* **YOUR TASK**:
Copy out each line of the entries below in which the string "setCar" appears.

- - - - -

@[simp] theorem State.at_fields (s : State) (t : Time) :
    (s.at t).pending = s.pending ∧
    (s.at t).variant = s.variant ∧
    (s.at t).fuses = s.fuses ∧
    (s.at t).straps = s.straps ∧
    (s.at t).regs = s.regs ∧
    (s.at t).ports = s.ports ∧
    (s.at t).slew = s.slew ∧
    (s.at t).slewFrac = s.slewFrac ∧
    (s.at t).slewPend = s.slewPend ∧
    (s.at t).dieMem = s.dieMem ∧
    (s.at t).ring = s.ring ∧
    (s.at t).hostMem = s.hostMem ∧
    (s.at t).ecc = s.ecc ∧
    (s.at t).weak = s.weak ∧
    (s.at t).tasks = s.tasks ∧
    (s.at t).flight = s.flight ∧
    (s.at t).msgs = s.msgs ∧
    (s.at t).sent = s.sent ∧
    (s.at t).dies = s.dies ∧
    (s.at t).boot = s.boot ∧
    (s.at t).dbg = s.dbg ∧
    (s.at t).pcie = s.pcie ∧
    (s.at t).recs = s.recs ∧
    (s.at t).posts = s.posts ∧
    (s.at t).cqs = s.cqs ∧
    (s.at t).cqLast = s.cqLast ∧
    (s.at t).cqTime = s.cqTime ∧
    (s.at t).eqs = s.eqs ∧
    (s.at t).groups = s.groups ∧
    (s.at t).claims = s.claims ∧
    (s.at t).coreIrq = s.coreIrq ∧
    (s.at t).asleep = s.asleep ∧
    (s.at t).prods = s.prods ∧
    (s.at t).pins = s.pins ∧
    (s.at t).cars = s.cars ∧
    (s.at t).trips = s.trips ∧
    (s.at t).fbs = s.fbs ∧
    (s.at t).hoops = s.hoops ∧
    (s.at t).ques = s.ques ∧
    (s.at t).dmas = s.dmas ∧
    (s.at t).nets = s.nets ∧
    (s.at t).ptpPorts = s.ptpPorts ∧
    (s.at t).ptp = s.ptp ∧
    (s.at t).axps = s.axps ∧
    (s.at t).axss = s.axss ∧
    (s.at t).freeCount = s.freeCount := by
  unfold State.at
  split <;> exact ⟨rfl, rfl, rfl, rfl, rfl, rfl, rfl, rfl, rfl, rfl, rfl, rfl, rfl, rfl, rfl, rfl, rfl, rfl, rfl, rfl, rfl, rfl, rfl, rfl, rfl, rfl, rfl, rfl, rfl, rfl, rfl, rfl, rfl, rfl, rfl, rfl, rfl, rfl, rfl, rfl, rfl, rfl, rfl, rfl, rfl, rfl⟩

/-! ## Reading back -/

@[simp] theorem State.reg_setReg (s : State) (r : Reg) (ix : Ix) (v : Word) : (s.setReg r ix v).reg r ix = v := by
  simp [State.reg, State.setReg]

theorem State.reg_setReg_ne (s : State) (r q : Reg) (ix jx : Ix) (v : Word) (h : (q, jx) ≠ (r, ix)) :
    (s.setReg r ix v).reg q jx = s.reg q jx := by
  have : (s.setReg r ix v).regInit (q, jx) = s.regInit (q, jx) := rfl
  simp only [State.reg, State.setReg] at this ⊢
  rw [amGet_amPut_ne _ _ _ _ _ _ h]; rfl

@[simp] theorem State.die_setDie (s : State) (d : Nat) (x : Die) : (s.setDie d x).die d = x := by
  simp [State.die, State.setDie]

@[simp] theorem State.task_setTask (s : State) (t : Nat) (k : Task) : (s.setTask t k).task? t = some k := by
  simp [State.task?, State.setTask]

theorem State.task_setTask_ne (s : State) (t u : Nat) (k : Task) (h : u ≠ t) : (s.setTask t k).task? u = s.task? u := by
  simp [State.task?, State.setTask, nmGet?_nmPut_ne _ _ _ _ h]

@[simp] theorem State.pin_setPin (s : State) (p : Nat) (x : PinSt) : (s.setPin p x).pin p = x := by
  simp [State.pin, State.setPin]

@[simp] theorem State.car_setCar (s : State) (c : Nat) (x : CarSt) : (s.setCar c x).car c = x := by
  simp [State.car, State.setCar]

@[simp] theorem State.trip_setTrip (s : State) (j : Nat) (x : TripSt) : (s.setTrip j x).trip j = x := by
  simp [State.trip, State.setTrip]

@[simp] theorem State.fb_setFb (s : State) (n : Nat) (x : FbSt) : (s.setFb n x).fb n = x := by
  simp [State.fb, State.setFb]

@[simp] theorem State.hoop_setHoop (s : State) (h : Nat) (x : HoopSt) : (s.setHoop h x).hoop h = x := by
  simp [State.hoop, State.setHoop]

@[simp] theorem State.que_setQue (s : State) (q : Nat) (x : QueSt) : (s.setQue q x).que q = x := by
  simp [State.que, State.setQue]

@[simp] theorem State.port_modPort (s : State) (p : Port) (f : PortSt → PortSt) : (s.modPort p f).port p = f (s.port p) := by
  simp [State.port, State.modPort]

end Sys2Proof.Machine
end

- - - - -

* **YOUR RESPONSE**:
@[simp] theorem State.car_setCar (s : State) (c : Nat) (x : CarSt) : (s.setCar c x).car c = x := by
  simp [State.car, State.setCar]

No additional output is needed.